• [EXERCISE]
Would you transcribe all of the entries that follow, word for word?

(Dataset entries)
-- ==== Sys2Proof/Certificates/Slice0/Obligations.lean ====
section
/-! DEFINITION. The statements for the provers: what the L6's instructions, commands, operations and events do, said from
the numbered rules of its spec. -/

open Sys2Proof Sys2Proof.Machine

/-! ## Words (R190 to R204) -/

/-- The word of every well-formed instruction, with every operand at every value that its encoding admits, decodes to it:
no bit of an encoding is dropped (R190, R191, R193, R201). -/
def Obligations.WordsRoundTrip : Prop :=
  ∀ i, WellFormed i = true →
    (slotOf i = .a → decodeA (encode i) = .ok i) ∧ (slotOf i = .b → decodeB (encode i) = .ok i) ∧
      (slotOf i = .logit → decodeL (encode i) = .ok i)

/-- A word that decodes to an instruction is that instruction's encoding: no two words have one meaning, and a word with a
reserved bit set decodes to nothing (R190, R195, R196, R205). -/
def Obligations.WordsHaveOneMeaning : Prop :=
  ∀ w i, (decodeA w = .ok i ∨ decodeB w = .ok i ∨ decodeL w = .ok i) → encode i = w ∧ WellFormed i = true

/-- A pair of well-formed instructions, one for each slot, that passes the checks between the slots (R21, R192, R194,
R197) stands in one bundle, slot A in its upper half (R190), and the bundle's eight bytes decode to it. -/
def Obligations.BundlesRoundTrip : Prop :=
  ∀ a b x, WellFormed a = true → WellFormed b = true → slotOf a = .a → slotOf b = .b → checkPair a b = .ok x →
    decodeBundle (encodeBundle ⟨a, b⟩) = .ok ⟨a, b⟩ ∧ decodeBytes (leBytes 8 (encodeBundle ⟨a, b⟩)) = .ok ⟨a, b⟩

/-- R204 whole: NOP and NOPV are the all-zero words of their slots, and a NOP may carry SETTLE; a word of their major opcode
with any other bit set has a reserved field that is not zero. -/
def Obligations.NopWords : Prop :=
  (∀ w < 2 ^ 32, fld w 25 6 = 0 →
    decodeA w = (if w = 0 then .ok (.nop 0) else if w = 2 ^ 31 then .ok (.nop 1) else .error .reserved)) ∧
  (∀ w < 2 ^ 32, fld w 26 6 = 0 → decodeB w = (if w = 0 then .ok .nopv else .error .reserved))

/-- Words that the spec writes out decode to the instructions it gives them: R212's three bundles, R211's BFX, R216's
BCC, R220's REP, R228's TRAP and BRK, R232's VWID. -/
def Obligations.SpecWordsDecode : Prop :=
  (decodeBundle 0x0210840400000000).toOption = some ⟨.xor 0 1 1 1, .nopv⟩ ∧
  (decodeBundle 0x0A1082F0F826AF37).toOption = some ⟨.ori 0 1 1 0x2F0, .imm32 0x26AF37⟩ ∧
  (decodeBundle 0x16100278F8048D15).toOption = some ⟨.limh 0 1 0x278, .imm32 0x48D15⟩ ∧
  (decodeBundle 0x12208EA000000000).toOption = some ⟨.bfx 0 2 1 7 20, .nopv⟩ ∧
  (decodeBundle 0x20818BFB00000000).toOption = some ⟨.bcc 0 2 3 2 0x3FB, .nopv⟩ ∧
  (decodeBundle 0x7E05810000000000).toOption = some ⟨.rep 2 0x30 1, .nopv⟩ ∧
  (decodeA 0x7A00002A).toOption = some (.trap 0 0x2A) ∧ (decodeA 0x7A000405).toOption = some (.brk 0 5) ∧ (decodeA 0x7A401C04).toOption = some (.vwid 0 4 4)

• [FINISHED EXERCISE]
-- ==== Sys2Proof/Certificates/Slice0/Obligations.lean ====
section
/-! DEFINITION. The statements for the provers: what the L6's instructions, commands, operations and events do, said from
the numbered rules of its spec. -/

open Sys2Proof Sys2Proof.Machine

/-! ## Words (R190 to R204) -/

/-- The word of every well-formed instruction, with every operand at every value that its encoding admits, decodes to it:
no bit of an encoding is dropped (R190, R191, R193, R201). -/
def Obligations.WordsRoundTrip : Prop :=
  ∀ i, WellFormed i = true →
    (slotOf i = .a → decodeA (encode i) = .ok i) ∧ (slotOf i = .b → decodeB (encode i) = .ok i) ∧
      (slotOf i = .logit → decodeL (encode i) = .ok i)

/-- A word that decodes to an instruction is that instruction's encoding: no two words have one meaning, and a word with a
reserved bit set decodes to nothing (R190, R195, R196, R205). -/
def Obligations.WordsHaveOneMeaning : Prop :=
  ∀ w i, (decodeA w = .ok i ∨ decodeB w = .ok i ∨ decodeL w = .ok i) → encode i = w ∧ WellFormed i = true

/-- A pair of well-formed instructions, one for each slot, that passes the checks between the slots (R21, R192, R194,
R197) stands in one bundle, slot A in its upper half (R190), and the bundle's eight bytes decode to it. -/
def Obligations.BundlesRoundTrip : Prop :=
  ∀ a b x, WellFormed a = true → WellFormed b = true → slotOf a = .a → slotOf b = .b → checkPair a b = .ok x →
    decodeBundle (encodeBundle ⟨a, b⟩) = .ok ⟨a, b⟩ ∧ decodeBytes (leBytes 8 (encodeBundle ⟨a, b⟩)) = .ok ⟨a, b⟩

/-- R204 whole: NOP and NOPV are the all-zero words of their slots, and a NOP may carry SETTLE; a word of their major opcode
with any other bit set has a reserved field that is not zero. -/
def Obligations.NopWords : Prop :=
  (∀ w < 2 ^ 32, fld w 25 6 = 0 →
    decodeA w = (if w = 0 then .ok (.nop 0) else if w = 2 ^ 31 then .ok (.nop 1) else .error .reserved)) ∧
  (∀ w < 2 ^ 32, fld w 26 6 = 0 → decodeB w = (if w = 0 then .ok .nopv else .error .reserved))

/-- Words that the spec writes out decode to the instructions it gives them: R212's three bundles, R211's BFX, R216's
BCC, R220's REP, R228's TRAP and BRK, R232's VWID. -/
def Obligations.SpecWordsDecode : Prop :=
  (decodeBundle 0x0210840400000000).toOption = some ⟨.xor 0 1 1 1, .nopv⟩ ∧
  (decodeBundle 0x0A1082F0F826AF37).toOption = some ⟨.ori 0 1 1 0x2F0, .imm32 0x26AF37⟩ ∧
  (decodeBundle 0x16100278F8048D15).toOption = some ⟨.limh 0 1 0x278, .imm32 0x48D15⟩ ∧
  (decodeBundle 0x12208EA000000000).toOption = some ⟨.bfx 0 2 1 7 20, .nopv⟩ ∧
  (decodeBundle 0x20818BFB00000000).toOption = some ⟨.bcc 0 2 3 2 0x3FB, .nopv⟩ ∧
  (decodeBundle 0x7E05810000000000).toOption = some ⟨.rep 2 0x30 1, .nopv⟩ ∧
  (decodeA 0x7A00002A).toOption = some (.trap 0 0x2A) ∧ (decodeA 0x7A000405).toOption = some (.brk 0 5) ∧ (decodeA 0x7A401C04).toOption = some (.vwid 0 4 4)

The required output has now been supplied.